Вешка
Вешка — совсем не от вехи. Вешка от слова вещь. Никита не называл какую-нибудь штучку вещицей, а называл ее вешкой. И вся деревня звала мальчика Вешкой. И братья, и сестры, и даже мать.
На свою беду Никита рос слабым и некрасивым: лопоухий, ноги тонкие, плечи костлявые, рот большой, а в глазах будто навсегда застыл вопрос: «А мне можно?» Наверное, оттого, что ему часто говорили «нельзя».
— Робя, поводить в хоронючки можно?
— Не, нельзя…
— Робя, можно с вами в кедровник?
— Нельзя, головастик: еще заплутаешь.
Нельзя, нельзя… А Никите даже постоять около ребят приятно — людей он любит.

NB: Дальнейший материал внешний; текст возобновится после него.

/-- The TLPs for another member that wait when the route to it changes: they queue at the bundle in use, or, where there is
none, are removed as routing errors UNREACHABLE (R222). -/
def Dev.pathMoved (d : Dev) (m : Nat) : Dev :=
  let goes (i : Item) : Bool := i.transit == some m || (i.transit.isNone && match i.prim.dest with
    | .port n _ => n == m
    | _ => false)
  let waits (i : Item) : Bool := i.stage == .queued || i.stage == .resend
  let toM (c : Copy) : Bool := (c.st == .pending || c.st == .queued) && match c.prim.dest with
    | .port n _ => n == m
    | _ => false
  match (d.memberPath m).bind d.bundleLead with
  | some lead =>
    let move (i : Item) : Item := { i with copies := i.copies.map fun c => if toM c then { c with port := lead } else c }
    let flows := (d.path.items.filter fun i => waits i && (goes i || i.copies.any toM)).map Item.flow
    let old := ((d.path.items.flatMap fun i => (i.copies.filter toM).map fun c => c.port).filter (· != lead)).eraseDups
    let d := { d with path := { d.path with items := d.path.items.map move } }
    flows.eraseDups.foldl (fun d f => (old.foldl (fun d p => d.schedHead p f) d).schedHead lead f) d
  | none =>
    let d := (d.path.items.filter fun i => waits i && i.copies.isEmpty && goes i).foldl (fun d i => d.removeRoute i 7) d
    (d.path.items.filter fun i => i.copies.any toM).foldl (fun d i =>
      (i.copies.filter toM).foldl (fun d c => d.discardCopy i.id c.prim.dest 1 (some 1)) d) d

/-- The route towards a member: PATH_ALT at each change and for a bundle with another partner, UNREACHABLE once, also where a commit takes
its entries away (R221, R222, R227). -/
def Dev.pathSync (d : Dev) (m : Nat) : Dev :=
  let w := d.rd R.RTE_YROUTE (0x100 + m)
  let r := R.RTE_YROUTE_STATUS
  if m = d.me then d
  else if !bit w 7 && !bit w 15 then
    let had := d.yard.routed.contains m && !d.yard.unreach.contains m
    let d := ({ d with yard := { d.yard with routed := d.yard.routed.filter (· != m) } }.wf r (0x100 + m) 4 4 1).wf r (0x100 + m) 3 3 0
    if had then (d.raise 0x505).pathMoved m else d
  else
    let d := if d.yard.routed.contains m then d else { d with yard := { d.yard with routed := d.yard.routed ++ [m] } }
    let bad (k v b nh : Nat) (d : Dev) : Dev :=
      let now := v == 1 && d.bundleLive b && d.bundlePartner b != some nh
      let said := d.yard.badNh.contains (2 * m + k)
      if now = said then d
      else if now then ({ d with yard := { d.yard with badNh := d.yard.badNh ++ [2 * m + k] } }).raise 0x504
      else { d with yard := { d.yard with badNh := d.yard.badNh.filter (· != 2 * m + k) } }
    let d := bad 1 (fld w 15 15) (fld w 11 8) (fld w 14 12) (bad 0 (fld w 7 7) (fld w 3 0) (fld w 6 4) d)
    if d.yard.unreach.contains m then d.wf r (0x100 + m) 4 4 1
    else match d.pathKind m with
      | 0 => (((({ d with yard := { d.yard with unreach := d.yard.unreach ++ [m] } }).wf r (0x100 + m) 4 4 1).wf r (0x100 + m) 3 3 0).raise 0x505).pathMoved m
      | 1 =>
        let d := d.wf r (0x100 + m) 4 4 0
        if d.rb r (0x100 + m) 3 then ((((d.wf r (0x100 + m) 3 3 0).orStart (fld w 3 0))).raise 0x504).pathMoved m else d
      | _ =>
        let d := d.wf r (0x100 + m) 4 4 0
        if d.rb r (0x100 + m) 3 then d else ((d.wf r (0x100 + m) 3 3 1).raise 0x504).pathMoved m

Летом играют в лапту. Никита стоит в сторонке, переживает: губы вздрагивают, улыбаются. Иногда ему разрешали принести отлетевший в сторону мяч.
— Эй, большеротый, сбегай!
И он летит со всех ног, не раздумывая, лезет за мячом в заросли крапивы.
Никита любил уходить в тайгу. Там хорошо: никто не дает подзатыльник, не назовет головастиком, можно поиграть с бельчатами. И тайге Никита по сердцу пришелся: смышлен, ласков, добр. Тайга открылась Никите: то медвежонка ему покажет, то к лисьей норе приведет, то ягодами накормит. Без подарка не отпустит своего маленького некрасивого друга.
Каждый раз, возвращаясь из тайги, Никита подходил к ребятам и говорил:
— Робя, а у меня есть вешка.
— Эка невидаль, — и находка исчезала в чужом кармане.
— Робя, а поводить можно?
— Куда тебе, Вешка, водить! Помрешь неотводой.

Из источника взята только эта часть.